- Louise Adams Holland in later life
- Born: Louise Elizabeth Whetenhall Adams July 3, 1893 Brooklyn, New York City, US
- Died: June 21, 1990 (aged 96) Philadelphia, Pennsylvania
- Other names: Louise Adams Holland
- Occupation(s): philologist, university academic, and archaeologist
- Known for: Roman classic studies
- Relatives: Léonie Adams (sister)

Academic background
- Alma mater: Barnard College; Columbia University; Bryn Mawr College;
- Thesis: A Study in the Commerce of Latium from the Early Iron Age through the Sixth Century (1920)
- Doctoral advisor: Tenney Frank

Academic work
- Institutions: Smith College; Vassar College; Bryn Mawr College; Haverford College; Miami University;
- Notable works: The Faliscans in Prehistoric Times (1925); Janus and the Bridge (1961); Lucretius and the Transpadanes (1979);

= Louise Holland =

Louise Adams Holland (3 July 1893-21 June 1990) was a philologist, university teacher, academic and archaeologist.

==Early life and education==
Born in Brooklyn in New York State (it would not become part of New York City until five years later) in 1893 as Louise Elizabeth Whetenhall Adams, she was the third child but first daughter of six children of Henrietta (née Rozier) and Charles Frederick Adams, a lawyer. Her younger sister was the United States Poet Laureate Léonie Adams. Louise Holland graduated from Barnard College in 1914 having specialised in Greek, and was awarded her M. A. from Columbia University and her Ph.D. from Bryn Mawr College in 1920, where she studied Latin. She studied at the American Academy in Rome from 1916 to 1917 as a Bryn Mawr Special Travelling Fellow and it was here that she developed an interest in topography. In 1918 she became Instructor in Latin at Smith College and in 1921 she became assistant professor of Latin there.

==Academic career==

Holland in her younger years

She married the archaeologist Leicester Bodine Holland (1882-1952) in Philadelphia in 1923 and their daughter Barbara Adams Holland was born in 1925. Her book The Faliscans in Prehistoric Times was published in Rome in 1925. The couple both taught at Vassar College — she lecturing in Latin and he in Art History. A second daughter, Marian Rupert Holland, was born in 1927 and Leicester Holland was appointed as Chief of the Division of Fine Arts at the Library of Congress while Louise taught at Bryn Mawr. Their son Lawrence Rozier Holland was born in 1930.

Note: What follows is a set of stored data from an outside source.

/-! ### Page block `win` -/

/-- WIN_CTL [2:2], R381 (RWL). -/
def WIN_CTL_EP_EN : Field :=
  ⟨0x0F0, 0x008, 0, 2, 1, 1, .rwl, false⟩
/-- WIN_CTL [1:1], R381 (RWL). -/
def WIN_CTL_PF_EN : Field :=
  ⟨0x0F0, 0x008, 0, 1, 1, 1, .rwl, false⟩
/-- WIN_STAT [24:16], R381 (RO). -/
def WIN_STAT_NP_OUT : Field :=
  ⟨0x0F0, 0x00C, 0, 16, 9, 0, .ro, false⟩
/-- WIN_STAT [8:0], R381 (RO). -/
def WIN_STAT_RW_LEVEL : Field :=
  ⟨0x0F0, 0x00C, 0, 0, 9, 0, .ro, false⟩
/-- WIN_SEL [31:28], R383 (RW). -/
def WIN_SEL_KIND : Field :=
  ⟨0x0F0, 0x040, 0, 28, 4, 0, .rw, false⟩
/-- WIN_SEL [7:0], R383 (RW). -/
def WIN_SEL_INDEX : Field :=
  ⟨0x0F0, 0x040, 0, 0, 8, 0, .rw, false⟩
/-- WIN_DATA [31:0], R383 (RW). -/
def WIN_DATA_WORD (i : Nat) : Field :=
  ⟨0x0F0, (0x044 + 4 * i), 0, 0, 32, 0, .rw, false⟩
/-- WIN_CMD [31:31], R383 (RO). -/
def WIN_CMD_BUSY : Field :=
  ⟨0x0F0, 0x054, 0, 31, 1, 0, .ro, false⟩
/-- WIN_CMD [30:28], R383 (RO). -/
def WIN_CMD_STATUS : Field :=
  ⟨0x0F0, 0x054, 0, 28, 3, 0, .ro, false⟩
/-- WIN_CMD [3:0], R383 (WO). -/
def WIN_CMD_OP : Field :=
  ⟨0x0F0, 0x054, 0, 0, 4, 0, .wo, true⟩
/-- WIN_TIMING [25:16], R383 (RWL). -/
def WIN_TIMING_PF_AGE : Field :=
  ⟨0x0F0, 0x058, 0, 16, 10, 100, .rwl, false⟩
/-- WIN_TIMING [9:0], R383 (RWL). -/
def WIN_TIMING_RD_TIMEOUT : Field :=
  ⟨0x0F0, 0x058, 0, 0, 10, 10, .rwl, false⟩
/-- WIN_RW_CTL [24:16], R383 (RWL). -/
def WIN_RW_CTL_THR : Field :=
  ⟨0x0F0, 0x05C, 0, 16, 9, 192, .rwl, false⟩
/-- WIN_RW_CTL [3:0], R383 (RWL). -/
def WIN_RW_CTL_HINT : Field :=
  ⟨0x0F0, 0x05C, 0, 0, 4, 3, .rwl, false⟩
/-- WIN_SE_CAPT_LO [31:0], R383 (RO). -/
def WIN_SE_CAPT_LO_ADDR : Field :=
  ⟨0x0F0, 0x060, 0, 0, 32, 0, .ro, false⟩
/-- WIN_SE_CAPT_HI [7:0], R383 (RO). -/
def WIN_SE_CAPT_HI_ADDR : Field :=
  ⟨0x0F0, 0x064, 0, 0, 8, 0, .ro, false⟩
/-- WIN_SE_WIN [7:0], R383 (RO). -/
def WIN_SE_WIN_WINDOW : Field :=
  ⟨0x0F0, 0x068, 0, 0, 8, 0, .ro, false⟩
/-- WIN_ERR [31:16], R383 (RO). -/
def WIN_ERR_TIMEOUT : Field :=
  ⟨0x0F0, 0x06C, 0, 16, 16, 0, .ro, false⟩
/-- WIN_ERR [15:0], R383 (RO). -/
def WIN_ERR_UNMAPPED : Field :=
  ⟨0x0F0, 0x06C, 0, 0, 16, 0, .ro, false⟩
/-- WIN_ERR2 [31:16], R383 (RO). -/
def WIN_ERR2_LINK : Field :=
  ⟨0x0F0, 0x070, 0, 16, 16, 0, .ro, false⟩
/-- WIN_ERR2 [15:0], R383 (RO). -/
def WIN_ERR2_DOCK : Field :=
  ⟨0x0F0, 0x070, 0, 0, 16, 0, .ro, false⟩
/-- WIN_ERR3 [31:16], R383 (RO). -/
def WIN_ERR3_ACCESS : Field :=
  ⟨0x0F0, 0x074, 0, 16, 16, 0, .ro, false⟩
/-- WIN_ERR3 [15:0], R383 (RO). -/
def WIN_ERR3_LATE : Field :=
  ⟨0x0F0, 0x074, 0, 0, 16, 0, .ro, false⟩
/-- WIN_PF [31:16], R383 (RO). -/
def WIN_PF_HITS : Field :=
  ⟨0x0F0, 0x078, 0, 16, 16, 0, .ro, false⟩
/-- WIN_PF [15:0], R383 (RO). -/
def WIN_PF_SE_DROPS : Field :=
  ⟨0x0F0, 0x078, 0, 0, 16, 0, .ro, false⟩
/-- WIN_RW [31:16], R383 (RO). -/
def WIN_RW_BACKOFF : Field :=
  ⟨0x0F0, 0x07C, 0, 16, 16, 0, .ro, false⟩
/-- WIN_RW [15:0], R383 (RO). -/
def WIN_RW_DISCARD : Field :=
  ⟨0x0F0, 0x07C, 0, 0, 16, 0, .ro, false⟩
/-- WIN_RW2 [15:0], R383 (RO). -/
def WIN_RW2_REFUSE : Field :=
  ⟨0x0F0, 0x080, 0, 0, 16, 0, .ro, false⟩

/-! ### Page block `pcie` -/

/-- WIN_PCIE_CTL [7:4], R384 (RWL). -/
def WIN_PCIE_CTL_MAX_WIDTH : Field :=
  ⟨0x0F1, 0x008, 0, 4, 4, 8, .rwl, false⟩
/-- WIN_PCIE_CTL [3:0], R384 (RWL). -/
def WIN_PCIE_CTL_MAX_SPEED : Field :=
  ⟨0x0F1, 0x008, 0, 0, 4, 4, .rwl, false⟩
/-- WIN_PCIE_STAT [13:13], R384 (RO). -/
def WIN_PCIE_STAT_LINK_UP : Field :=
  ⟨0x0F1, 0x00C, 0, 13, 1, 0, .ro, false⟩
/-- WIN_PCIE_STAT [12:12], R384 (RO). -/
def WIN_PCIE_STAT_L1 : Field :=
  ⟨0x0F1, 0x00C, 0, 12, 1, 0, .ro, false⟩
/-- WIN_PCIE_STAT [11:8], R384 (RO). -/
def WIN_PCIE_STAT_SPEED : Field :=
  ⟨0x0F1, 0x00C, 0, 8, 4, 0, .ro, false⟩
/-- WIN_PCIE_STAT [3:0], R384 (RO). -/
def WIN_PCIE_STAT_WIDTH : Field :=
  ⟨0x0F1, 0x00C, 0, 0, 4, 0, .ro, false⟩
/-- WIN_PCIE_CNT [31:16], R384 (RO). -/
def WIN_PCIE_CNT_LINK_DOWN : Field :=
  ⟨0x0F1, 0x040, 0, 16, 16, 0, .ro, false⟩
/-- WIN_PCIE_CNT [15:0], R384 (RO). -/
def WIN_PCIE_CNT_RECOVERY : Field :=
  ⟨0x0F1, 0x040, 0, 0, 16, 0, .ro, false⟩

/-! ### Page block `wint` -/

/-- WIN_INT_CNT [31:16], R385 (RO). -/
def WIN_INT_CNT_TIMEOUT : Field :=
  ⟨0x0F2, 0x140, 0, 16, 16, 0, .ro, false⟩
/-- WIN_INT_CNT [15:0], R385 (RO). -/
def WIN_INT_CNT_SKIP : Field :=
  ⟨0x0F2, 0x140, 0, 0, 16, 0, .ro, false⟩
/-- WIN_INT_PEND [31:0], R385 (W1C). -/
def WIN_INT_PEND_PEND (i : Nat) : Field :=
  ⟨0x0F2, (0x040 + 4 * i), 0, 0, 32, 0, .w1c, false⟩

/-! ### Page block `per` -/

/-- PER_CTL [2:0], R415 (RWL). -/
def PER_CTL_SOF_DELAY : Field :=
  ⟨0x100, 0x008, 0, 0, 3, 2, .rwl, false⟩
/-- PER_STAT [22:16], R415 (RO). -/
def PER_STAT_ADDR_USED : Field :=
  ⟨0x100, 0x00C, 0, 16, 7, 0, .ro, false⟩
/-- PER_STAT [6:0], R415 (RO). -/
def PER_STAT_DOCKS : Field :=
  ⟨0x100, 0x00C, 0, 0, 7, 0, .ro, false⟩
/-- PER_TIMING [6:0], R415 (RWL). -/
def PER_TIMING_XFER_TO : Field :=
  ⟨0x100, 0x040, 0, 0, 7, 10, .rwl, false⟩
/-- PER_SEL [9:8], R415 (RW). -/
def PER_SEL_PORT : Field :=
  ⟨0x100, 0x044, 0, 8, 2, 0, .rw, false⟩
/-- PER_SEL [5:0], R415 (RW). -/
def PER_SEL_DOCK : Field :=
  ⟨0x100, 0x044, 0, 0, 6, 0, .rw, false⟩
/-- PER_PORT [11:8], R415 (RO). -/
def PER_PORT_EPOCH (b : Nat) : Field :=
  ⟨0x100, 0x048, b, 8, 4, 0, .ro, false⟩
/-- PER_PORT [5:4], R415 (RO). -/
def PER_PORT_SPEED (b : Nat) : Field :=
  ⟨0x100, 0x048, b, 4, 2, 0, .ro, false⟩
/-- PER_PORT [2:0], R415 (RO). -/
def PER_PORT_STATE (b : Nat) : Field :=
  ⟨0x100, 0x048, b, 0, 3, 0, .ro, false⟩
/-- PER_CNT1 [31:16], R415 (RO). -/
def PER_CNT1_XFER_TO : Field :=
  ⟨0x100, 0x04C, 0, 16, 16, 0, .ro, false⟩
/-- PER_CNT1 [15:0], R415 (RO). -/
def PER_CNT1_STALE : Field :=
  ⟨0x100, 0x04C, 0, 0, 16, 0, .ro, false⟩
/-- PER_CNT2 [31:16], R415 (RO). -/
def PER_CNT2_UNDERRUN : Field :=
  ⟨0x100, 0x050, 0, 16, 16, 0, .ro, false⟩
/-- PER_CNT2 [15:0], R415 (RO). -/
def PER_CNT2_BAD : Field :=
  ⟨0x100, 0x050, 0, 0, 16, 0, .ro, false⟩
/-- PER_WAKE [31:16], R415 (RO). -/
def PER_WAKE_COINCIDENT : Field :=
  ⟨0x100, 0x054, 0, 16, 16, 0, .ro, false⟩
/-- PER_WAKE [15:0], R415 (RO). -/
def PER_WAKE_WAKES : Field :=
  ⟨0x100, 0x054, 0, 0, 16, 0, .ro, false⟩

/-! ### Page block `usb` -/

/-- PER_USB_CTL [1:1], R416 (RWL). -/
def PER_USB_CTL_HS_DISABLE : Field :=
  ⟨0x101, 0x008, 0, 1, 1, 0, .rwl, false⟩
/-- PER_USB_CTL [0:0], R416 (RWL). -/
def PER_USB_CTL_CONNECT : Field :=
  ⟨0x101, 0x008, 0, 0, 1, 0, .rwl, true⟩
/-- PER_USB_STAT [19:19], R416 (RO). -/
def PER_USB_STAT_CONFIGURED : Field :=
  ⟨0x101, 0x00C, 0, 19, 1, 0, .ro, false⟩
/-- PER_USB_STAT [18:18], R416 (RO). -/
def PER_USB_STAT_SUSPENDED : Field :=
  ⟨0x101, 0x00C, 0, 18, 1, 0, .ro, false⟩
/-- PER_USB_STAT [17:16], R416 (RO). -/
def PER_USB_STAT_SPEED : Field :=
  ⟨0x101, 0x00C, 0, 16, 2, 0, .ro, false⟩
/-- PER_USB_STAT [10:0], R416 (RO). -/
def PER_USB_STAT_FRAME : Field :=
  ⟨0x101, 0x00C, 0, 0, 11, 0, .ro, false⟩
/-- PER_USB_SOF_LO [31:0], R416 (RO). -/
def PER_USB_SOF_LO_STAMP : Field :=
  ⟨0x101, 0x040, 0, 0, 32, 0, .ro, false⟩
/-- PER_USB_SOF_HI [7:0], R416 (RO). -/
def PER_USB_SOF_HI_STAMP : Field :=
  ⟨0x101, 0x044, 0, 0, 8, 0, .ro, false⟩
/-- PER_USB_CNT [31:16], R416 (RO). -/
def PER_USB_CNT_BUS_RESET : Field :=
  ⟨0x101, 0x048, 0, 16, 16, 0, .ro, false⟩
/-- PER_USB_CNT [15:0], R416 (RO). -/
def PER_USB_CNT_SOF_LOST : Field :=
  ⟨0x101, 0x048, 0, 0, 16, 0, .ro, false⟩

/-! ### Page block `dsp` -/

/-- DSP_CTL [1:1], R417 (RWL). -/
def DSP_CTL_EN_B : Field :=
  ⟨0x108, 0x008, 0, 1, 1, 0, .rwl, false⟩
/-- DSP_CTL [0:0], R417 (RWL). -/
def DSP_CTL_EN_A : Field :=
  ⟨0x108, 0x008, 0, 0, 1, 0, .rwl, false⟩
/-- DSP_STAT [23:23], R417 (RO). -/
def DSP_STAT_FEC_B : Field :=
  ⟨0x108, 0x00C, 0, 23, 1, 0, .ro, false⟩
/-- DSP_STAT [22:22], R417 (RO). -/
def DSP_STAT_FEC_A : Field :=
  ⟨0x108, 0x00C, 0, 22, 1, 0, .ro, false⟩
/-- DSP_STAT [21:21], R417 (RO). -/
def DSP_STAT_DSC_B : Field :=
  ⟨0x108, 0x00C, 0, 21, 1, 0, .ro, false⟩
/-- DSP_STAT [20:20], R417 (RO). -/
def DSP_STAT_DSC_A : Field :=
  ⟨0x108, 0x00C, 0, 20, 1, 0, .ro, false⟩
/-- DSP_STAT [19:18], R417 (RO). -/
def DSP_STAT_LANES_B : Field :=
  ⟨0x108, 0x00C, 0, 18, 2, 0, .ro, false⟩
/-- DSP_STAT [17:16], R417 (RO). -/
def DSP_STAT_LANES_A : Field :=
  ⟨0x108, 0x00C, 0, 16, 2, 0, .ro, false⟩
/-- DSP_STAT [13:11], R417 (RO). -/
def DSP_STAT_RATE_B : Field :=
  ⟨0x108, 0x00C, 0, 11, 3, 0, .ro, false⟩
/-- DSP_STAT [10:8], R417 (RO). -/
def DSP_STAT_RATE_A : Field :=
  ⟨0x108, 0x00C, 0, 8, 3, 0, .ro, false⟩
/-- DSP_STAT [7:4], R417 (RO). -/
def DSP_STAT_STATE_B : Field :=
  ⟨0x108, 0x00C, 0, 4, 4, 0, .ro, false⟩
/-- DSP_STAT [3:0], R417 (RO). -/
def DSP_STAT_STATE_A : Field :=
  ⟨0x108, 0x00C, 0, 0, 4, 0, .ro, false⟩
/-- DSP_BUDGET [15:0], R417 (RWL). -/
def DSP_BUDGET_UNITS : Field :=
  ⟨0x108, 0x040, 0, 0, 16, 0x7d0, .rwl, false⟩
/-- DSP_TIMING [25:16], R417 (RWL). -/
def DSP_TIMING_DELAY : Field :=
  ⟨0x108, 0x044, 0, 16, 10, 200, .rwl, false⟩
/-- DSP_TIMING [4:0], R417 (RWL). -/
def DSP_TIMING_AUX_TO : Field :=
  ⟨0x108, 0x044, 0, 0, 5, 4, .rwl, false⟩
/-- DSP_CFG_A [10:8], R417 (RWL). -/
def DSP_CFG_A_MAX_RATE : Field :=
  ⟨0x108, 0x048, 0, 8, 3, 4, .rwl, false⟩
/-- DSP_CFG_B [10:8], R417 (RWL). -/
def DSP_CFG_B_MAX_RATE : Field :=
  ⟨0x108, 0x04C, 0, 8, 3, 4, .rwl, false⟩
/-- DSP_CFG_A [5:4], R417 (RWL). -/
def DSP_CFG_A_MAX_LANES : Field :=
  ⟨0x108, 0x048, 0, 4, 2, 3, .rwl, false⟩
/-- DSP_CFG_B [5:4], R417 (RWL). -/
def DSP_CFG_B_MAX_LANES : Field :=
  ⟨0x108, 0x04C, 0, 4, 2, 3, .rwl, false⟩
/-- DSP_CFG_A [3:3], R417 (RWL). -/
def DSP_CFG_A_DSC_EN : Field :=
  ⟨0x108, 0x048, 0, 3, 1, 1, .rwl, false⟩
/-- DSP_CFG_B [3:3], R417 (RWL). -/
def DSP_CFG_B_DSC_EN : Field :=
  ⟨0x108, 0x04C, 0, 3, 1, 1, .rwl, false⟩
/-- DSP_CFG_A [1:0], R417 (RWL). -/
def DSP_CFG_A_PRIMARY : Field :=
  ⟨0x108, 0x048, 0, 0, 2, 0, .rwl, false⟩
/-- DSP_CFG_B [1:0], R417 (RWL). -/
def DSP_CFG_B_PRIMARY : Field :=
  ⟨0x108, 0x04C, 0, 0, 2, 0, .rwl, false⟩
/-- DSP_RES [31:16], R417 (RO). -/
def DSP_RES_RES_B : Field :=
  ⟨0x108, 0x058, 0, 16, 16, 0, .ro, false⟩
/-- DSP_RES [15:0], R417 (RO). -/
def DSP_RES_RES_A : Field :=
  ⟨0x108, 0x058, 0, 0, 16, 0, .ro, false⟩
/-- DSP_CNT_A [31:16], R417 (RO). -/
def DSP_CNT_A_UNDERRUN : Field :=
  ⟨0x108, 0x05C, 0, 16, 16, 0, .ro, false⟩
/-- DSP_CNT_B [31:16], R417 (RO). -/
def DSP_CNT_B_UNDERRUN : Field :=
  ⟨0x108, 0x060, 0, 16, 16, 0, .ro, false⟩
/-- DSP_CNT_A [15:0], R417 (RO). -/
def DSP_CNT_A_AUX_TIMEOUT : Field :=
  ⟨0x108, 0x05C, 0, 0, 16, 0, .ro, false⟩
/-- DSP_CNT_B [15:0], R417 (RO). -/
def DSP_CNT_B_AUX_TIMEOUT : Field :=
  ⟨0x108, 0x060, 0, 0, 16, 0, .ro, false⟩
/-- DSP_MIR_A [7:7], R417 (RW). -/
def DSP_MIR_A_VALID0 : Field :=
  ⟨0x108, 0x050, 0, 7, 1, 0, .rw, false⟩
/-- DSP_MIR_A [5:0], R417 (RW). -/
def DSP_MIR_A_DOCK0 : Field :=
  ⟨0x108, 0x050, 0, 0, 6, 0, .rw, false⟩
/-- DSP_MIR_B [7:7], R417 (RW). -/
def DSP_MIR_B_VALID0 : Field :=
  ⟨0x108, 0x054, 0, 7, 1, 0, .rw, false⟩
/-- DSP_MIR_B [5:0], R417 (RW). -/
def DSP_MIR_B_DOCK0 : Field :=
  ⟨0x108, 0x054, 0, 0, 6, 0, .rw, false⟩
/-- DSP_MIR_A [15:15], R417 (RW). -/
def DSP_MIR_A_VALID1 : Field :=
  ⟨0x108, 0x050, 0, 15, 1, 0, .rw, false⟩
/-- DSP_MIR_A [13:8], R417 (RW). -/
def DSP_MIR_A_DOCK1 : Field :=
  ⟨0x108, 0x050, 0, 8, 6, 0, .rw, false⟩
/-- DSP_MIR_B [15:15], R417 (RW). -/
def DSP_MIR_B_VALID1 : Field :=
  ⟨0x108, 0x054, 0, 15, 1, 0, .rw, false⟩
/-- DSP_MIR_B [13:8], R417 (RW). -/
def DSP_MIR_B_DOCK1 : Field :=
  ⟨0x108, 0x054, 0, 8, 6, 0, .rw, false⟩
/-- DSP_MIR_A [23:23], R417 (RW). -/
def DSP_MIR_A_VALID2 : Field :=
  ⟨0x108, 0x050, 0, 23, 1, 0, .rw, false⟩
/-- DSP_MIR_A [21:16], R417 (RW). -/
def DSP_MIR_A_DOCK2 : Field :=
  ⟨0x108, 0x050, 0, 16, 6, 0, .rw, false⟩
/-- DSP_MIR_B [23:23], R417 (RW). -/
def DSP_MIR_B_VALID2 : Field :=
  ⟨0x108, 0x054, 0, 23, 1, 0, .rw, false⟩
/-- DSP_MIR_B [21:16], R417 (RW). -/
def DSP_MIR_B_DOCK2 : Field :=
  ⟨0x108, 0x054, 0, 16, 6, 0, .rw, false⟩
/-- DSP_MIR_A [31:31], R417 (RW). -/
def DSP_MIR_A_VALID3 : Field :=
  ⟨0x108, 0x050, 0, 31, 1, 0, .rw, false⟩
/-- DSP_MIR_A [29:24], R417 (RW). -/
def DSP_MIR_A_DOCK3 : Field :=
  ⟨0x108, 0x050, 0, 24, 6, 0, .rw, false⟩
/-- DSP_MIR_B [31:31], R417 (RW). -/
def DSP_MIR_B_VALID3 : Field :=
  ⟨0x108, 0x054, 0, 31, 1, 0, .rw, false⟩
/-- DSP_MIR_B [29:24], R417 (RW). -/
def DSP_MIR_B_DOCK3 : Field :=
  ⟨0x108, 0x054, 0, 24, 6, 0, .rw, false⟩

During World War II Holland did war work for Midvale Steel, returning to teach at Bryn Mawr College after the war. From 1948 to 1949 she was the recipient of a Guggenheim Fellowship and from then on taught at Haverford College before moving to teach at Miami University in 1952. Her husband died in 1952 and in 1957 she returned to Smith College remaining there until her retirement in 1964 apart from a period from 1959 to 1960 when she was a resident scholar at the American Academy in Rome.

==Later life==
After leaving Smith College Holland was awarded numerous honors including an honorary doctorate from Smith College in 1965, the Distinguished Alumna Award from Barnard College in 1978 and Doctor of Letters from Columbia University in 1979. During this period she published: Janus and the Bridge (1961) and Lucretius and the Transpadanes (1979). In her later years Holland suffered from macular degeneration and became blind.

Louise Holland suffered a stroke in 1985 and while recovered physically, her memory began to fail. She remained as a resident in a convalescent home in Philadelphia until her death in 1990, just short of her 97th birthday.